No words strike more horror in the hearts of parents—especially, in the hearts of conservative Catholic parents.

(And how Ray admired Bob Dylan in that early, thrilling and iconoclastic phase of Dylan’s career!)

Soon then it happened, in Green Acres, that the house across the street from ours was sold, and, yes—to a black family.

An altogether “respectable” black family, it seemed to us.

For we, too, were hyper-aware of our new neighbors. We, too, watched from the front windows of our house as movers carried furniture and packing boxes into the house across the street.

(For how could we not be
aware
, how could we not
look
? Though we had virtually no sense of anyone else living on Woodstock Drive and would probably not have recognized any of our neighbors out of context—yet we were distinctly aware of the new black family. Race makes of us hyper-vigilant in the most primitive and distressing of ways.)

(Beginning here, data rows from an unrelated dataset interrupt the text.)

-- ==== Sys2Proof/Laws/Ops.lean ====
section
/-! SUPPORT. What each shared operation can do: `wrap8`, `regOperand`, `commit`, `advance`, the ALU, the stack
operations, `branch`, `fetch` and `stepBy`. -/

namespace Sys2Proof.Machine

/-! ### wrap8 -/

/-- Under `Wrap` nothing is raised, and the result is the value modulo 256 (R12). -/
@[simp] theorem wrap8_wrap (v : Int) : wrap8 .wrap v = .ok (BitVec.ofInt 8 v) := rfl

/-- Under `Fault` a value in range passes unchanged (R12). -/
theorem wrap8_fault_inside {v : Int} (h₀ : 0 ≤ v) (h₁ : v ≤ 255) : wrap8 .fault v = .ok (BitVec.ofInt 8 v) := by
  simp [wrap8, h₀, h₁]

/-- Under `Fault` a value out of range raises `Overflow` with the value (R12). -/
theorem wrap8_fault_outside {v : Int} (h : v < 0 ∨ 255 < v) : wrap8 .fault v = .error (.overflow v) := by
  simp only [wrap8, ite_eq_right_iff, reduceCtorEq]
  omega

/-- What `wrap8` can answer under any policy. -/
theorem wrap8_ok {p : Config.OverflowPolicy} {v : Int} {b : Byte} (h : wrap8 p v = .ok b) : b = BitVec.ofInt 8 v := by
  cases p with
  | wrap => exact (Except.ok.inj h).symm
  | fault =>
    simp only [wrap8] at h
    split at h
    · exact (Except.ok.inj h).symm
    · cases h

/-- What `wrap8` can raise: `Overflow`, and only under `Fault`. -/
theorem wrap8_error {p : Config.OverflowPolicy} {v : Int} {c : FaultCause} (h : wrap8 p v = .error c) :
    p = .fault ∧ c = .overflow v := by
  cases p with
  | wrap => cases h
  | fault =>
    simp only [wrap8] at h
    split at h
    · cases h
    · exact ⟨rfl, (Except.error.inj h).symm⟩

theorem ofInt_toNat_add (x : Byte) (n : Nat) : BitVec.ofInt 8 ((x.toNat : Int) + n) = x + BitVec.ofNat 8 n := by
  have h : ((x.toNat : Int) + n) = ((x.toNat + n : Nat) : Int) := by push_cast; rfl
  rw [h, BitVec.ofInt_natCast, BitVec.ofNat_add, BitVec.ofNat_toNat, BitVec.setWidth_eq]

theorem ofInt_sum (x y : Byte) : BitVec.ofInt 8 ((x.toNat : Int) + y.toNat) = x + y := by
  rw [ofInt_toNat_add, BitVec.ofNat_toNat, BitVec.setWidth_eq]

theorem ofInt_product (x y : Byte) : BitVec.ofInt 8 ((x.toNat : Int) * y.toNat) = x * y := by
  have h : ((x.toNat : Int) * y.toNat) = ((x.toNat * y.toNat : Nat) : Int) := by push_cast; rfl
  rw [h, BitVec.ofInt_natCast]
  exact BitVec.eq_of_toNat_eq (by simp)

theorem ofInt_pred (x : Byte) : BitVec.ofInt 8 ((x.toNat : Int) - 1) = x - 1 :=
  BitVec.eq_of_toNat_eq (by
    rw [BitVec.toNat_ofInt, BitVec.toNat_sub]
    have := x.isLt
    have h : (1 : Byte).toNat = 1 := rfl
    rw [h]
    omega)

/-! ### Register operands -/

theorem regOperand_of_lt {b : Byte} (h : b.toNat < 8) : regOperand b = .ok ⟨b.toNat, h⟩ := by
  simp [regOperand, h]

theorem regOperand_of_ge {b : Byte} (h : 8 ≤ b.toNat) : regOperand b = .error (.invalidRegister b) := by
  simp [regOperand, Nat.not_lt.mpr h]

/-- The byte of a register names it (R61). -/
theorem regOperand_regByte (r : RegIdx) : regOperand (regByte r) = .ok r := by
  revert r; decide

/-- Every byte is a register's byte or is 8 or more. -/
theorem byte_cases (b : Byte) : (∃ r, b = regByte r) ∨ 8 ≤ b.toNat := by
  rcases Nat.lt_or_ge b.toNat 8 with h | h
  · exact .inl ⟨⟨b.toNat, h⟩, BitVec.eq_of_toNat_eq (by simp [regByte])⟩
  · exact .inr h

theorem regByte_toNat_lt (r : RegIdx) : (regByte r).toNat < 8 := by
  revert r; decide

/-- What `regOperand` can raise (R13). -/
theorem regOperand_error {b : Byte} {c : FaultCause} (h : regOperand b = .error c) :
    8 ≤ b.toNat ∧ c = .invalidRegister b := by
  rcases byte_cases b with ⟨r, rfl⟩ | hb
  · simp [regOperand_regByte] at h
  · exact ⟨hb, (Except.error.inj ((regOperand_of_ge hb).symm.trans h)).symm⟩

/-! ### commit and advance -/

@[simp] theorem commit_ok (s t : State) : commit s (.ok t) = .next t := rfl

@[simp] theorem commit_error (s : State) (c : FaultCause) : commit s (.error c) = .next (takeFault c s) := rfl

/-- A committed handler always answers a next state: its own, or the fault taken on the state before (R86). -/
theorem commit_cases {s t : State} {r : Except FaultCause State} (h : commit s r = .next t) :
    r = .ok t ∨ ∃ c, r = .error c ∧ t = takeFault c s := by
  cases r with
  | ok u => cases h; exact .inl rfl
  | error c => cases h; exact .inr ⟨c, rfl, rfl⟩

/-- Sequencing in `Except`: a bind that answers does so through its first part. -/
theorem bind_ok {α β : Type} {x : Except FaultCause α} {f : α → Except FaultCause β} {b : β}
    (h : (x >>= f) = .ok b) : ∃ a, x = .ok a ∧ f a = .ok b := by
  cases x with
  | error c => cases h
  | ok a => exact ⟨a, rfl, h⟩

/-- A bind that raises does so in its first part or in its second. -/
theorem bind_error {α β : Type} {x : Except FaultCause α} {f : α → Except FaultCause β} {c : FaultCause}
    (h : (x >>= f) = .error c) : x = .error c ∨ ∃ a, x = .ok a ∧ f a = .error c := by
  cases x with
  | error d => cases h; exact .inl rfl
  | ok a => exact .inr ⟨a, rfl, h⟩

@[simp] theorem ok_bind {α β : Type} (a : α) (f : α → Except FaultCause β) :
    ((.ok a : Except FaultCause α) >>= f) = f a := rfl

@[simp] theorem error_bind {α β : Type} (c : FaultCause) (f : α → Except FaultCause β) :
    ((.error c : Except FaultCause α) >>= f) = .error c := rfl

@[simp] theorem map_ok {α β : Type} (f : α → β) (a : α) : f <$> (.ok a : Except FaultCause α) = .ok (f a) := rfl

@[simp] theorem map_error {α β : Type} (f : α → β) (c : FaultCause) :
    f <$> (.error c : Except FaultCause α) = .error c := rfl

/-- On this hardware the fall-through wraps and raises nothing (R25). -/
theorem advance_hardware (n : Nat) (s : State) :
    advance Config.hardware n s = .ok (s.setPc (s.pc + BitVec.ofNat 8 n)) := by
  simp [advance, Config.hardware, ofInt_toNat_add]

theorem advance_ok {p : Config.Policy} {n : Nat} {s t : State} (h : advance p n s = .ok t) :
    t = s.setPc (s.pc + BitVec.ofNat 8 n) := by
  obtain ⟨pc, hpc, h⟩ := bind_ok h
  cases h
  rw [wrap8_ok hpc, ofInt_toNat_add]

/-! ### The ALU -/

/-- ADD's operation on this hardware: the sum modulo 256, no flag (R111). -/
theorem alu_add_hardware (a b : RegIdx) (s : State) :
    alu Config.hardware .add a b s = .ok (s.setReg a (s.reg a + s.reg b)) := by
  simp [alu, Config.hardware, ofInt_sum]

/-- MUL's operation on this hardware: the product modulo 256, no flag (R111). -/
theorem alu_mul_hardware (a b : RegIdx) (s : State) :
    alu Config.hardware .mul a b s = .ok (s.setReg a (s.reg a * s.reg b)) := by
  simp [alu, Config.hardware, ofInt_product]

/-- CMP's operation under any policy: FL alone (R114). -/
theorem alu_cmp (p : Config.Policy) (a b : RegIdx) (s : State) :
    alu p .cmp a b s = .ok (s.setFl (compareFlags (s.reg a) (s.reg b))) := rfl

/-- The three values CMP can leave in FL (R27). -/
theorem compareFlags_cases (x y : Byte) :
    (x = y ∧ compareFlags x y = flagE) ∨ (x.toNat < y.toNat ∧ compareFlags x y = flagL) ∨
      (y.toNat < x.toNat ∧ compareFlags x y = flagG) := by
  unfold compareFlags
  split_ifs with h₁ h₂
  · exact .inl ⟨h₁, rfl⟩
  · exact .inr (.inl ⟨h₂, rfl⟩)
  · exact .inr (.inr ⟨by have := mt BitVec.eq_of_toNat_eq h₁; omega, rfl⟩)

/-- An ALU instruction with two register operands: the ALU, then 3 bytes on. -/
theorem aluInstr_regs (p : Config.Policy) (tag : AluTag) (a b : RegIdx) (s : State) :
    aluInstr p tag (regByte a) (regByte b) s = (alu p tag a b s >>= advance p 3) := by
  simp [aluInstr, regOperand_regByte]

/-- An ALU instruction whose first operand names no register (R84). -/
theorem aluInstr_bad_a (p : Config.Policy) (tag : AluTag) {a : Byte} (b : Byte) (s : State) (h : 8 ≤ a.toNat) :
    aluInstr p tag a b s = .error (.invalidRegister a) := by
  simp [aluInstr, regOperand_of_ge h]

/-- An ALU instruction whose second operand alone names no register (R84). -/
theorem aluInstr_bad_b (p : Config.Policy) (tag : AluTag) (a : RegIdx) {b : Byte} (s : State) (h : 8 ≤ b.toNat) :
    aluInstr p tag (regByte a) b s = .error (.invalidRegister b) := by
  simp [aluInstr, regOperand_regByte, regOperand_of_ge h]

/-! ### The stack -/

/-- A push on this hardware: SP down by 1 modulo 256, then the byte at the new SP (R135). -/
theorem pushByte_hardware {v : State → Except FaultCause Byte} {s : State} {b : Byte}
    (hv : v (s.setSp (s.sp - 1)) = .ok b) :
    pushByte Config.hardware v s = .ok ((s.setSp (s.sp - 1)).store (s.sp - 1) b) := by
  simp [pushByte, Config.hardware, ofInt_pred] at hv ⊢
  simp [hv]

/-- The end of a pop on this hardware: SP up by 1 modulo 256 (R135). -/
theorem raiseSp_hardware (s : State) : raiseSp Config.hardware s = .ok (s.setSp (s.sp + 1)) := by
  have h := ofInt_toNat_add s.sp 1
  simp only [Nat.cast_one] at h
  simp [raiseSp, Config.hardware, h]

/-! ### Branches -/

theorem branch_taken (p : Config.Policy) (r : RegIdx) (s : State) :
    branch p true (regByte r) s = .ok (s.setPc (s.reg r)) := by
  simp only [branch, regOperand_regByte]
  rfl

theorem branch_not_taken (p : Config.Policy) (r : RegIdx) (s : State) :
    branch p false (regByte r) s = advance p 2 s := by
  simp [branch, regOperand_regByte]

theorem branch_bad (p : Config.Policy) (taken : Bool) {r : Byte} (s : State) (h : 8 ≤ r.toNat) :
    branch p taken r s = .error (.invalidRegister r) := by
  simp [branch, regOperand_of_ge h]

/-! ### Fetch and step -/

/-- On this hardware a fetch raises nothing and wraps (R81). -/
theorem fetch_hardware (s : State) :
    fetch Config.hardware s = .ok { opcode := s.load s.pc, a := s.load (s.pc + 1), b := s.load (s.pc + 2) } := by
  have h₁ := ofInt_toNat_add s.pc 1
  have h₂ := ofInt_toNat_add s.pc 2
  simp only [Nat.cast_one, Nat.cast_ofNat] at h₁ h₂
  simp [fetch, Config.hardware, h₁, h₂]

/-- The meaning of an instruction is its handler under this hardware's policy, committed. -/
theorem exec_eq_commit (i : Instr) (s : State) : exec i s = commit s (handle Config.hardware i s) := by
  cases i <;> rfl

theorem execUnder_hardware : execUnder Config.hardware = exec := by
  funext i s
  exact (exec_eq_commit i s).symm

/-- At this hardware's policy the parametric step is the step. -/
theorem stepUnder_hardware (s : State) : stepUnder Config.hardware s = step s := by
  rw [stepUnder, execUnder_hardware, step]

/-- What a step that answers a next state has done (R85): it was RUNNING, and it took a fetch fault, refused the opcode,
or ran the decoded instruction. -/
theorem stepBy_cases {p : Config.Policy} {run : Instr → State → Host.Outcome State Fault Refusal} {s t : State}
    (h : stepBy p run s = .next t) :
    s.phase = .running ∧
      ((∃ c, fetch p s = .error c ∧ t = takeFault c s) ∨
        ∃ f, fetch p s = .ok f ∧
          ((∃ e, decode f = .error e ∧ t = takeFault (decodeFault e) s) ∨ ∃ i, decode f = .ok i ∧ run i s = .next t)) := by
  unfold stepBy at h
  cases hp : s.phase <;> simp only [hp, noStep, reduceCtorEq] at h
  refine ⟨rfl, ?_⟩
  cases hf : fetch p s with
  | error c => simp only [hf] at h; cases h; exact .inl ⟨c, rfl, rfl⟩
  | ok f =>
    simp only [hf] at h
    refine .inr ⟨f, rfl, ?_⟩
    cases hd : decode f with
    | error e => simp only [hd] at h; cases h; exact .inl ⟨e, rfl, rfl⟩
    | ok i => simp only [hd] at h; exact .inr ⟨i, rfl, h⟩

/-- A step in RUNNING whose fetch passes and whose bytes decode is the run of the decoded instruction. -/
theorem stepBy_decoded {p : Config.Policy} {run : Instr → State → Host.Outcome State Fault Refusal} {s : State}
    {f : Fetched} {i : Instr} (hp : s.phase = .running) (hf : fetch p s = .ok f) (hd : decode f = .ok i) :
    stepBy p run s = run i s := by
  simp [stepBy, hp, noStep, hf, hd]

end Sys2Proof.Machine
end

Anxiously we waited for something to happen—some act of petty vandalism, or meanness. If the black family suffered any sort of harassment, we did not know about it, and would not have been informed, in any case. One day Ray said, “Let’s go over and say hello.”

And so we went across the street, rang the door, shook hands with our new neighbors and introduced ourselves: “Ray Smith”—“Joyce Smith.”

I don’t recall a word that was exchanged but assume that we “welcomed” the new family into the neighborhood—nor do I remember the black couple except that they were slightly older than they’d appeared at a distance, and that the man was a doctor who’d gone to medical school at Wayne State. I remember the man and his wife looking at us quizzically—smiling—though they didn’t invite us to step inside, and had not many questions to ask of us.

We never spoke to the black couple again, nor did they speak to us. Frequently we waved at one another in greeting, driving in our cars or working on our lawns. We smiled, we mimed cheery greetings— “Hello! How are you!” In such ways we might have imagined that we’d contributed to the amelioration of racism in Detroit.

Four years later the city would erupt in racial violence. After years of “police brutality against blacks” a raid by the Detroit police on the United Community League for Civil Action on Sunday, July 23, 1967, would ignite a social cataclysm of arson, looting, rioting and even sniping; both whites and blacks were involved in the rioting, but black fury was predominant, and much publicized; the violence would continue for several days, making of Murder City, USA, a national monument to racial/social American chaos:

Forty-four people would die, 5,000 were left homeless, 1,300 buildings would be destroyed, 2,700 businesses were looted, the smell of smoldering ruins would linger long in the very air, one might say permanently. On the first night of the rioting white homeowners like us would huddle in our houses with doors and windows locked, blinds drawn, listening to the terrifying sound of sirens, angry shouts and sporadic gunfire and waiting for martial law to be declared and the Michigan National Guard to occupy the city.

Ashamed to be “white”—but what alternative?